Stored data ::
*** Begin section ***

/-- A command whose work reads HBM: where that meets the stacks asleep, it wakes them and waits whole (R486). -/
def State.orWait (s : State) (c : Instr) (k : State → State) : State :=
  if s.stacksAsleep && (k s).stalled then { s.wakeDomain 144 with waiting := s.waiting ++ [c] } else k s

/-- The device's own writes of HBM as tenant 0; bytes outside HBM are discarded (R31, R534). -/
def State.devWrite (s : State) (a : Nat) (d : List Byte) (p : Bool) : State :=
  let (lo, m) := hbmSplit a d.length
  let l := (d.drop lo).take m
  let (st, bad, t) := if m = 0 then (0, none, s) else s.hbmPosted .selvedge 0 false (a + lo) l (l.map fun _ => p)
  match s.devBad a d.length (bad.map fun x => (x, st)) with
  | none => t
  | some (x, st) => t.refusedAt .selvedge 0 x st

/-- A sector in error that an access reads from its stack (R342): counted, classified and recorded. In the merge of a partial write
a corrected sector is only counted. -/
def State.hbmEcc (s : State) (tenant : Nat) (merge : Bool) (e : HbmEv) : State :=
  let a := e.addr / 64 * 64
  let st := stackOf a
  match e.kind with
  | .transient =>
    let s := s.add (HBM_CNT_CORR_CORR st) 1
    if merge then s else s.add (HBM_CNT_TRANSIENT_TRANSIENT st) 1
  | .lasting =>
    let s := s.add (HBM_CNT_CORR_CORR st) 1
    if merge then s
    else
      let s := (s.add (HBM_CNT_LASTING_LASTING st) 1).report (mkRec 12 st 0x101 0 (some a) 0 tenant (hbmDetail a))
      (s.set (HBM_ERR_ADDR_ADDR st) a).set (HBM_ERR_LASTING st) 1
  | .merged => s.add (HBM_CNT_CORR_CORR st) 1
  | .uncorrectable =>
    let s := { s with poison := tput 0 s.poison a 1 }
    let s := (s.add (HBM_CNT_UNCORR_UNCORR st) 1).report (mkRec 12 st 0x100 1 (some a) 0 tenant (hbmDetail a))
    (s.set (HBM_ERR_ADDR_ADDR st) a).set (HBM_ERR_UNCORR st) 1

/-- How the stack's controller reads sector x on the way of an access that reaches it (R336, R342, R344): not at all (none), as a fill or
a read (false), or to merge a partial write (true). Under KEEP a miss fills the whole line; in a protected region a write of part of a
unit merges all of it. -/
def State.sectorRead (s : State) (a : Access) (x : Nat) : Option Bool :=
  let n := if a.write then a.data.length else a.len
  let l := x - x % 256
  let lo := max a.addr l
  let hi := min (a.addr + n) (l + 256)
  let rg := s.regionAt lo
  if hi ≤ lo || (s.cached l).isSome || (s.hbmDecide a.req a.tenant false lo).1 != 0 then none
  else if s.hintOf lo rg = 1 then some false
  else if !a.write then (if x < hi && lo < x + 64 then some false else none)
  else if s.protects rg false then (if hi - lo < 256 then some true else none)
  else if x < hi && lo < x + 64 && !(lo ≤ x && x + 64 ≤ hi) then some true
  else none

/-- The error events that fall to an access, each with whether it falls in a merge: sectors that the stack reads for it and that are not
yet poisoned. -/
def State.eccHits (s : State) (a : Access) (ecc : List HbmEv) : List (HbmEv × Bool) :=
  ecc.filterMap fun e =>
    let x := e.addr / 64 * 64
    if tget 0 s.poison x = 0 then (s.sectorRead a x).map fun m => (e, m) else none

/-- What poison in a read's answer is to its requester (R513): to Selvedge a FATAL event, to a host core a precise access fault, of a load
or of an instruction fetch. An answer without poison raises none. -/
def State.readPoison (s : State) (req : Requester) (fetch : Bool) (a : Nat) (poison : Bool) : State :=
  match req with
  | .selvedge => if poison then s.report (mkRec 18 0 0x200 6 (some a) 0 0 []) else s
  | .host => { s with coreExc := if poison then some (if fetch then .instructionAccessFault a else .loadAccessFault a) else none }
  | _ => s

/-- HBM_ACCESS (R333): an access checked against the region table and served through the memory-side cache. `ecc` are the sectors
that the controller finds in error on the way, before the access takes their data (R342). One that meets the stacks asleep wakes them
and waits (R486). -/
def execHbmAccess (a : Access) (ecc : List HbmEv) (s : State) : Host.Outcome State Fault Refusal :=
  .next <|
    let n := if a.write then a.data.length else a.len
    if a.addr < hbmBase || hbmEnd < a.addr + n then s
    else if s.asleep (144 + stackOf a.addr) then { s.wakeStack a.addr with held := s.held ++ [a] }
    else
      let evs := s.eccHits a ecc
      let s := evs.foldl (fun s e => s.hbmEcc a.tenant e.2 e.1) s
      if a.write then
        let (st, s) := s.hbmPut a.req a.tenant false a.addr a.data a.poison
        { s with resp := ⟨st, [], false⟩ }
      else
        let (r, s) := s.hbmRead a.req a.tenant false a.addr n
          ((evs.filter fun e => e.1.kind == .uncorrectable).map fun e => e.1.addr / 64 * 64)
        { s.readPoison a.req a.fetch a.addr (r.pois.any id) with resp := ⟨r.status, r.data, r.pois.any id⟩ }

/-! ### Cache flush, loopback (R339, R343) -/

/-- CACHE_FLUSH (R339): MSC_CTL.FLUSH written 1. -/
def execCacheFlush (k : StackNo) (s : State) : Host.Outcome State Fault Refusal := .next (s.set (MSC_STATUS_FLUSH_BUSY k) 1)

/-- Write back every dirty line of a stack and invalidate every line. -/
def State.flushStack (s : State) (k : Nat) : State :=
  ((s.cache.filter fun e => e.1 / 8192 == k).flatMap fun e => e.2).foldl (fun s c => s.dropLine c true) s

/-- CACHE_FLUSH_DONE (R339): the flush completes. -/
def execCacheFlushDone (k : StackNo) (s : State) : Host.Outcome State Fault Refusal :=
  .next <| if s.is (MSC_STATUS_FLUSH_BUSY k) then (s.flushStack k).set (MSC_STATUS_FLUSH_BUSY k) 0 else s

/-- HBM_LOOP_WRITE (R343): 3 is ignored; 1 and 2 are ignored unless the stack is benched or untrained. -/
def execHbmLoopWrite (k : StackNo) (value : Nat) (s : State) : Host.Outcome State Fault Refusal :=
  .next <|
    let v := value % 4
    if v = 3 || (v != 0 && !s.is (HBM_STATUS_BENCHED k) && s.is (HBM_STATUS_TRAINED k)) then s
    else s.set (HBM_PHY_CTL_LOOP k) v

/-! ### Region commands (R332, R347) -/

/-- The fields of region entry i, with their places in the 128-bit entry (R331). -/
def rgnFields (i : Nat) : List (Fld × Nat) :=
  [(HBM_RGN_ARCH_LEVEL i, 0), (HBM_RGN_VALID i, 4), (HBM_RGN_HINT i, 5), (HBM_RGN_PROT i, 7), (HBM_RGN_ANY i, 8),
   (HBM_RGN_PEER_EN i, 9), (HBM_RGN_FIXED i, 10), (HBM_RGN_LENT i, 11), (HBM_RGN_TENANT i, 16), (HBM_RGN_PEER_CHIP i, 26),
   (HBM_RGN_BASE_64K i, 40), (HBM_RGN_SIZE_64K i, 64), (HBM_RGN_TWEAK_BASE i, 88)]

/-- Store a 128-bit entry in the region table. -/
def State.putRegion (s : State) (i v : Nat) : State := (rgnFields i).foldl (fun s f => s.set f.1 (bits v f.2 f.1.width)) s

/-- KiB that region i takes of its tenant's quota (R347). -/
def State.rgnKib (s : State) (i : Nat) : Nat :=
  if s.is (HBM_RGN_VALID i) && !s.is (HBM_RGN_ANY i) then 64 * s.get (HBM_RGN_SIZE_64K i) else 0

/-- KiB that a staged entry would take. -/
def stageKib (v : Nat) : Nat := if bitOf v 4 && !bitOf v 8 then 64 * bits v 64 24 else 0

/-- A tenant's HBM use once entry i no longer counts. -/
def State.usedWithout (s : State) (i t : Nat) : Nat :=
  s.get (HBM_TQ_HBM_USED t) - (if s.get (HBM_RGN_TENANT i) = t then s.rgnKib i else 0)

/-- The first status of R332 that applies to a WRITE of staged entry v at index i. -/
def State.regionStatus (s : State) (i v : Nat) : Nat :=
  let base := bits v 40 24
  let size := bits v 64 24
  let t := bits v 16 10
  if bits v 0 4 != 2 || bits v 12 4 != 0 || bits v 120 8 != 0 || bits v 5 2 = 3 || size = 0 || 0xD80000 < base + size
      || bitOf v 10 || bitOf v 11 then 1
  else if s.validRegions.any fun j => j != i && decide (s.get (HBM_RGN_BASE_64K j) < base + size)
      && decide (base < s.get (HBM_RGN_BASE_64K j) + s.get (HBM_RGN_SIZE_64K j)) then 2
  else if s.is (HBM_RGN_FIXED i) then 3
  else if s.is (HBM_RGN_LENT i) then 4
  else if t != 0 && s.get (HBM_TQ_HBM_QUOTA t) < s.usedWithout i t + stageKib v then 5
  else if bitOf v 7 && bitOf v 9 then 6
  else 0

/-- Report the outcome of a region command (R332). -/
def State.regionDone (s : State) (i st tenant : Nat) : State :=
  let s := (s.set HBM_RGN_STS_STS st).set HBM_RGN_STS_INDEX i
  if st = 0 then s else s.report (mkRec 12 0 (0x200 + st) 2 none 0 tenant [])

*** End section ***

PROBLEM STATEMENT :: Each line that holds the string "bits" is to be copied from the entries above.

ANSWER SPACE ::
def State.putRegion (s : State) (i v : Nat) : State := (rgnFields i).foldl (fun s f => s.set f.1 (bits v f.2 f.1.width)) s
def stageKib (v : Nat) : Nat := if bitOf v 4 && !bitOf v 8 then 64 * bits v 64 24 else 0
  let base := bits v 40 24
  let size := bits v 64 24
  let t := bits v 16 10
  if bits v 0 4 != 2 || bits v 12 4 != 0 || bits v 120 8 != 0 || bits v 5 2 = 3 || size = 0 || 0xD80000 < base + size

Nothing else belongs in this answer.